According to NTA president, Dr. Richard S. Gragg, III, "HBCUs represent a vibrant and vital pipeline of students, particularly in the STEM fields. More importantly, HBCU graduates remain connected to communities that will be instrumental in solving the world's most pressing problems, such as climate change."
"Our deep and ongoing ties to HBCUs are a key factor in diversifying practitioners of science that will innovate solutions for technical problems today and into the future," adds Dr. Gragg, who is also a professor at Florida A & M University (FAMU). "We saw the impact of diversity when many vaccine-hesitant people lined up to be immunized after learning that an African American scientist, Kizzmekia Corbett, was instrumental in creating the Moderna COVID-19 vaccine.

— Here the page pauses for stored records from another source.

-- ==== Sys2Proof/Machine/Stores.lean ====
section
/-! DEFINITION. Memory commands (R433, R434) and partition and fabric commands (R294, R295, R435). -/

namespace Sys2Proof.Machine

/-! ### Memory commands -/

/-- Areas that no memory command may write now: while a step is open the Veneers of R434, program images and the check
store; in every case a frozen Veneer (R392), and the input slots and the Veneers read of unsealed steps (R2, R377). -/
def State.protectedAreas (s : State) : List (Nat × Nat) :=
  let unsealed := s.steps.opened.map (·.id) ++ s.steps.replays.map (·.1)
  let slots := unsealed.map fun m => s.inputSlot (m % (s.steps.depth + 1))
  let both (v : Nat) : List (Nat × Nat) := s.ownVeneer v :: (if s.mirrorInUse then [s.mirrorVeneer v] else [])
  let frozen := match s.ckpt.frozen with | some (v, _) => both v | none => []
  let read := s.steps.opened.flatMap (fun r => both r.reads) ++ (if s.steps.replays.isEmpty then [] else both s.nextReads)
  let open_ :=
    if s.stepOpen then
      (s.steps.opened.flatMap fun r => both r.reads ++ both r.writes) ++
        (if s.steps.sealedLetter = 3 then [] else both s.steps.sealedLetter) ++
        s.programs.map (fun e => (e.2.base, e.2.length)) ++ [s.checkStore]
    else []
  slots ++ frozen ++ read ++ open_

/-- A write of `n` bytes at `a` by command meets one of them. -/
def State.protectedWrite (s : State) (a n : Nat) : Bool := s.protectedAreas.any (areasMeet (a, n))

/-- Memory operations that run on the engines of the Carcass (R433). -/
def State.memoryOps (s : State) : Nat :=
  (s.longOps.filter fun o => match o.2 with
    | .memFill _ _ _ => true
    | .memCopy _ _ _ => true
    | .memDigest _ _ => true
    | _ => false).length

/-- Refusals of a memory command by the classes of R561: addresses it reads, and addresses it writes. -/
def State.memoryRefusal (s : State) (reads writes : List (Nat × Nat)) : Option Status :=
  let sts := (reads ++ writes).map fun x => s.accessStatus x.1 x.2
  if sts.contains .badParam then some .badParam
  else if sts.contains .clamped then some .clamped
  else if sts.contains .busy || writes.any (fun x => s.protectedWrite x.1 x.2) then some .busy
  else none

/-- MEM_READ: `errs` are bit errors met in the granules read. -/
def doMemRead (errs : BitErrors) (c : OpenCmd) (s : State) : Result :=
  let a := uAt c.params 0 8
  let n := uAt c.params 8 4
  match s.memoryRefusal [(a, n)] [] with
  | some st => refuse s st
  | none =>
    let s := (s.hit errs).fetch .bench a n
    match s.firstPoison a n with
    | some g => refuseWith s.unhit .poison (le 8 g)
    | none => done s.unhit (s.bytesAt a n)

/-- MEM_WRITE. -/
def doMemWrite (c : OpenCmd) (s : State) : Result :=
  let a := uAt c.params 0 8
  let n := uAt c.params 8 4
  match s.memoryRefusal [] [(a, n)] with
  | some st => refuse s st
  | none => done (s.store .bench a (slice c.params 16 n)) []

/-- Start an operation on a memory engine, of which four run at a time. -/
def State.beginMemory (s : State) (reads writes : List (Nat × Nat)) (op : LongOp) : Result :=
  match s.memoryRefusal reads writes with
  | some st => refuse s st
  | none => if 4 ≤ s.memoryOps then refuse s .noResource else began s op

/-- MEM_FILL. -/
def doMemFill (c : OpenCmd) (s : State) : Result :=
  let a := uAt c.params 0 8
  let n := uAt c.params 8 8
  s.beginMemory [] [(a, n)] (.memFill a n (slice c.params 16 16))

/-- MEM_COPY. -/
def doMemCopy (c : OpenCmd) (s : State) : Result :=
  let d := uAt c.params 0 8
  let a := uAt c.params 8 8
  let n := uAt c.params 16 8
  s.beginMemory [(a, n)] [(d, n)] (.memCopy d a n)

/-- MEM_DIGEST. -/
def doMemDigest (c : OpenCmd) (s : State) : Result :=
  let a := uAt c.params 0 8
  let n := uAt c.params 8 8
  s.beginMemory [(a, n)] [] (.memDigest a n)

/-- A clamp has taken the memory an operation in flight reaches (R23). -/
def State.clampedUnder (s : State) (l : List (Nat × Nat)) : Bool := l.any fun x => s.accessStatus x.1 x.2 == .clamped

/-- The end of a memory operation: what it moves is moved here. One that a clamp or poison ends has moved nothing
(DEDUCED, assumption log 39). The copy reads its whole source first, so overlapping ranges copy as they stood. -/
def State.memoryEnd (s : State) (jseq : Nat) (op : LongOp) : State :=
  match op with
  | .memFill a n pattern =>
    if s.clampedUnder [(a, n)] then s.closeCmd jseq .clamped []
    else (s.store .carcass a ((List.range (n / 16)).flatMap fun _ => pattern)).closeCmd jseq .ok []
  | .memCopy d a n =>
    if s.clampedUnder [(a, n), (d, n)] then s.closeCmd jseq .clamped []
    else
      let s := s.fetch .carcass a n
      match s.firstPoison a n with
      | some g => s.closeCmd jseq .poison (le 8 g)
      | none => (s.store .carcass d (s.bytesAt a n)).closeCmd jseq .ok []
  | .memDigest a n =>
    if s.clampedUnder [(a, n)] then s.closeCmd jseq .clamped []
    else
      let s := s.fetch .carcass a n
      match s.firstPoison a n with
      | some g => s.closeCmd jseq .poison (le 8 g)
      | none => s.closeCmd jseq .ok (exactly 32 (Config.shake256 (s.bytesAt a n) 32))
  | _ => s

/-! ### Partition (R293 to R296) -/

/-- An axis of a partition descriptor. -/
def parseAxis (v : Nat) : Axis := { low := bits v 0 8, length := bits v 8 8 + 1, wrap := bits v 16 1 == 1 }

/-- A partition descriptor of 48 bytes. -/
def parsePartition (b : List Byte) : Partition :=
  { tag := uAt b 0 2, generation := uAt b 4 4, axes := (List.range 4).map fun a => parseAxis (uAt b (8 + 4 * a) 4),
    twin := uAt b 0x18 4, coordinator := uAt b 0x1C 4 }

/-- The bytes of a partition descriptor. -/
def Partition.bytes (p : Partition) : List Byte :=
  le 2 p.tag ++ zeros 2 ++ le 4 p.generation ++
    (p.axes.flatMap fun x => le 4 (x.low + place (x.length - 1) 8 8 + placeB x.wrap 16)) ++ le 4 p.twin ++
    le 4 p.coordinator ++ zeros 16

/-- `s` under another descriptor. -/
def State.under (s : State) (p : Partition) : State := { s with fabric := { s.fabric with partition := p } }

/-- What R295 refuses with BAD_PARAM. The descriptor of tag 0x000 is all zeros and names no line to lie in; a low
coordinate lies in its ring (DEDUCED, assumption log 38). -/
def State.partitionBad (s : State) (b : List Byte) : Bool :=
  let p := parsePartition b
  let old := s.fabric.partition
  let reserved := uAt b 2 2 != 0 || (List.range 4).any (fun a => bits (uAt b (8 + 4 * a) 4) 17 15 != 0) ||
    decide (2 ^ 17 ≤ p.twin) || decide (2 ^ 17 ≤ p.coordinator) || !zeroFrom b 0x20 0x30
  let stale := p.tag == old.tag && decide (p.generation ≤ old.generation)
  if p.tag = 0 then !zeroFrom b 0 48 || stale
  else
    let axisBad (a : Nat) : Bool :=
      let x := nth ⟨0, 1, false⟩ p.axes a
      let n := s.ringLen a
      decide (n < x.length) || decide (n ≤ x.low) || (x.wrap && (x.length != n || x.low != 0))
    let t := s.under p
    reserved || decide (0xFFF ≤ p.tag) || (List.range 4).any axisBad || stale || !t.inLine s.chip || !t.inLine p.twin ||
      !t.inLine p.coordinator

/-- What R295 refuses with BUSY. -/
def State.partitionBusy (s : State) : Bool :=
  s.stepOpen || s.fabric.contexts.any (fun e => e.2.busy) || s.fabric.queues.any (fun e => e.2.running != 0)

/-- The twin relation under a new descriptor (R378, R380): a module that is receiving or has adopted stays so. -/
def Twin.under (t : Twin) (p : Partition) (chip : Nat) : Twin :=
  let paired := p.tag != 0 && p.twin != chip
  let same := paired && t.role == 1 && t.peer == p.twin
  if t.role = 2 ∨ t.role = 3 ∨ same then t
  else if paired then { t with role := 1, peer := p.twin, mirrorValid := false, newPairing := true }
  else { t with role := 0, peer := 0, mirrorValid := false, newPairing := false }

/-- PARTITION_SET (R295). -/
def doPartitionSet (c : OpenCmd) (s : State) : Result :=
  let p := parsePartition c.params
  if s.partitionBad c.params then refuse s .badParam
  else if s.partitionBusy then refuse s .busy
  else done { s.under p with twin := s.twin.under p s.chip } []

/-- PARTITION_GET. -/
def doPartitionGet (_ : OpenCmd) (s : State) : Result := done s s.fabric.partition.bytes

/-! ### Queue pairs and the destination table (R435) -/

/-- Lowest number of a port that no queue pair has (R225: 4,096 per port; DESIGN CHOICE, assumption log 40). -/
def EthPort.freeQp (p : EthPort) : Option Nat := firstBelow 4096 fun q => !(p.qps.any (·.1 == q))

/-- A new queue pair from the parameters of QP_CREATE. -/
def newQp (b : List Byte) (now : Nat) : QueuePair :=
  { remoteQpn := uAt b 4 4, remoteIp := slice b 8 16, selective := bits (uAt b 1 1) 0 1 == 1, dscp := uAt b 0x20 1,
    sendPsn := BitVec.ofNat 24 (uAt b 0x18 4), recvPsn := BitVec.ofNat 24 (uAt b 0x1C 4), windowBase := uAt b 0x28 8,
    windowLength := uAt b 0x30 8, error := false, rate := lineRate, notifiedAt := now, notifySentAt := none, retained := [],
    responses := [], reads := [], selectiveFrom := none, expiries := 0, progressAt := now, placed := [], delivered := [],
    completions := [] }

/-- QP_CREATE: a window of no bytes lies anywhere. -/
def doQpCreate (c : OpenCmd) (s : State) : Result :=
  let n := uAt c.params 0 1
  let x := newQp c.params s.now
  if x.windowLength ≠ 0 ∧ !inStore x.windowBase x.windowLength then refuse s .badParam
  else
    match (s.eth n).freeQp with
    | none => refuse s .noResource
    | some q => done (s.setEth n { s.eth n with qps := tabPut (s.eth n).qps q x }) (le 4 q)

/-- An enabled bridge or storage target names a queue pair. -/
def State.qpNamed (s : State) (n q : Nat) : Bool :=
  (List.range 8).any (fun d => s.bridged d && s.bridgeQp d == (n, q)) ||
    (List.range 16).any (fun i => s.rbit (.ckptTarget i) 0 && s.rf (.ckptTarget i) 1 1 + 4 == n &&
      s.rf (.ckptTarget i) 2 12 == q)

/-- QP_DESTROY: the outstanding operations end with TIMEOUT (R435). -/
def doQpDestroy (c : OpenCmd) (s : State) : Result :=
  let n := uAt c.params 0 1
  let q := uAt c.params 4 4
  if s.qpNamed n q then refuse s .busy
  else if (s.qp n q).isNone then refuse s .badParam
  else
    let gone := match s.qp n q with | some x => x.endedAs q | none => []
    done (s.setEth n { s.eth n with qps := tabDel (s.eth n).qps q, ended := gone ++ (s.eth n).ended }) []

/-- DEST_TABLE_LOAD (R286, R328, R435). -/
def doDestTableLoad (c : OpenCmd) (s : State) : Result :=
  let first := uAt c.params 0 4
  let count := uAt c.params 4 4
  let value (i : Nat) : Word := word (uAt c.params (8 + 8 * i) 8)
  if 131072 < first + count ∨ (List.range count).any (fun i => (value i &&& ~~~(Reg.destEntry 0).writable) != 0) then
    refuse s .badParam
  else done ((List.range count).foldl (fun t i => t.setReg (.destEntry (first + i)) (value i)) s) []

/-! ### Rows -/

/-- MEM_READ. -/
def execMemRead (errs : BitErrors) (s : State) : Host.Outcome State Fault Refusal := s.runSettle 0x0300 (doMemRead errs)
/-- MEM_WRITE. -/
def execMemWrite (s : State) : Host.Outcome State Fault Refusal := s.runSettle 0x0301 doMemWrite
/-- MEM_FILL. -/
def execMemFill (s : State) : Host.Outcome State Fault Refusal := .next (s.run 0x0302 doMemFill)
/-- MEM_COPY. -/
def execMemCopy (s : State) : Host.Outcome State Fault Refusal := .next (s.run 0x0303 doMemCopy)
/-- MEM_DIGEST. -/
def execMemDigest (s : State) : Host.Outcome State Fault Refusal := .next (s.run 0x0304 doMemDigest)
/-- PARTITION_SET. -/
def execPartitionSet (s : State) : Host.Outcome State Fault Refusal := s.runSettle 0x0400 doPartitionSet
/-- PARTITION_GET. -/
def execPartitionGet (s : State) : Host.Outcome State Fault Refusal := .next (s.run 0x0401 doPartitionGet)
/-- QP_CREATE. -/
def execQpCreate (s : State) : Host.Outcome State Fault Refusal := .next (s.run 0x0402 doQpCreate)
/-- QP_DESTROY. -/
def execQpDestroy (s : State) : Host.Outcome State Fault Refusal := .next (s.run 0x0403 doQpDestroy)
/-- DEST_TABLE_LOAD. -/
def execDestTableLoad (s : State) : Host.Outcome State Fault Refusal := s.runSettle 0x0404 doDestTableLoad

end Sys2Proof.Machine
end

Clearly, diversity matters."
Due to the impact of the COVID-19 pandemic, NTA conducted a hybrid conference with a combination of online and in-person sessions. The four-day convening kicked-off with a moving live performance by the Lincoln University Choir, followed by inspiring welcomes from Lincoln University Trustee, Henry Lancaster, II, NTA conference co-chair and leader of the Lincoln University coordinating committee, Dr. Michael Ayewoh, and NTA conference co-chair, Felicia Davis.

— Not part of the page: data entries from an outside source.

-- ==== Sys2Proof/Machine/Images.lean ====
section
/-! DEFINITION. Rows of the twin, of checkpoint images and of restores (R378 to R399); what they do is said in
Machine/Retention.lean. -/

namespace Sys2Proof.Machine

/-- TWIN_SEND. -/
def execTwinSend (s : State) : Host.Outcome State Fault Refusal := s.runSettle 0x0700 doTwinSend
/-- TWIN_RECEIVE. -/
def execTwinReceive (s : State) : Host.Outcome State Fault Refusal := s.runSettle 0x0701 doTwinReceive
/-- TWIN_ADOPT. -/
def execTwinAdopt (s : State) : Host.Outcome State Fault Refusal := s.runSettle 0x0702 doTwinAdopt
/-- CKPT_CUT. -/
def execCkptCut (s : State) : Host.Outcome State Fault Refusal := s.runSettle 0x0703 doCkptCut
/-- CHECKPOINT_RELEASE. -/
def execCheckpointRelease (s : State) : Host.Outcome State Fault Refusal := s.runSettle 0x0704 doCheckpointRelease
/-- CKPT_RETRY. -/
def execCkptRetry (s : State) : Host.Outcome State Fault Refusal := s.runSettle 0x0705 doCkptRetry
/-- RESTORE. -/
def execRestore (s : State) : Host.Outcome State Fault Refusal := s.runSettle 0x0706 doRestore
/-- GLUE_UP_WRITE_END. -/
def execGlueUpWriteEnd (s : State) : Host.Outcome State Fault Refusal := .next s.imageWritten.settle
/-- OBJECT_WRITE_FAIL. -/
def execObjectWriteFail (shard : Nat) (cause : Sys2Proof.ObjectFault) (s : State) : Host.Outcome State Fault Refusal :=
  .next (s.objectFailed shard cause).settle
/-- TWIN_TRANSFER_END. -/
def execTwinTransferEnd (s : State) : Host.Outcome State Fault Refusal := .next s.transferEnd.settle
/-- TWIN_DIGEST_END. -/
def execTwinDigestEnd (s : State) : Host.Outcome State Fault Refusal := .next s.transferDigested.settle
/-- RESTORE_HEADER_PASS_END. -/
def execRestoreHeaderPassEnd (headers : List (Option (List Byte))) (s : State) : Host.Outcome State Fault Refusal :=
  .next (s.headerPass headers).settle
/-- RESTORE_PAYLOAD_PASS_END. -/
def execRestorePayloadPassEnd (payloads : List (Option (List Byte))) (s : State) : Host.Outcome State Fault Refusal :=
  .next (s.payloadPass payloads).settle

end Sys2Proof.Machine
end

Hosted by Lincoln University in Pennsylvania, the conference featured presentations on wide-ranging STEM topics including: Valuing Women in STEM; Experience and Communicate the Science Around You; Energy, Education and Equity: Workforce for the Global Economy; Let the Community Talk, Experts Listen; and Professional Advancement, Diversity and Opportunity. Funding from the National Science Foundation enabled the Pan African Studies Department to organize a groundbreaking workshop exploring Pan-Africanist Pedagogy in the Teaching and Learning of Geoscience. The workshop was led by Dr. D. Zizwe Poe and Dr. Tedra Booker.
NTA past president and conference co-chair, Dr. Ambrose Jerald, engaged in a thought-provoking dialogue with Lincoln University president, Dr. Brenda Allen, as part of a newly launched NTA series featuring one-on-one conversations with HBCU presidents. The scholars discussed the crucial connection between STEM and the arts and humanities, underscoring the need to use a holistic, interdisciplinary approach to solve global problems like achieving climate and social justice.
Dr. Gragg spearheaded a unique partnership with DeMarcus Robinson, a FAMU graduate and founder of Beyond the STEAHM, to craft experiential sessions that expanded community engagement. A major goal, according to Robinson, is to incorporate "science, technology, engineering, arts, humanities and mathematics to dispel science and policy myths and misconceptions and foster greater community-based conversation and productive engagement."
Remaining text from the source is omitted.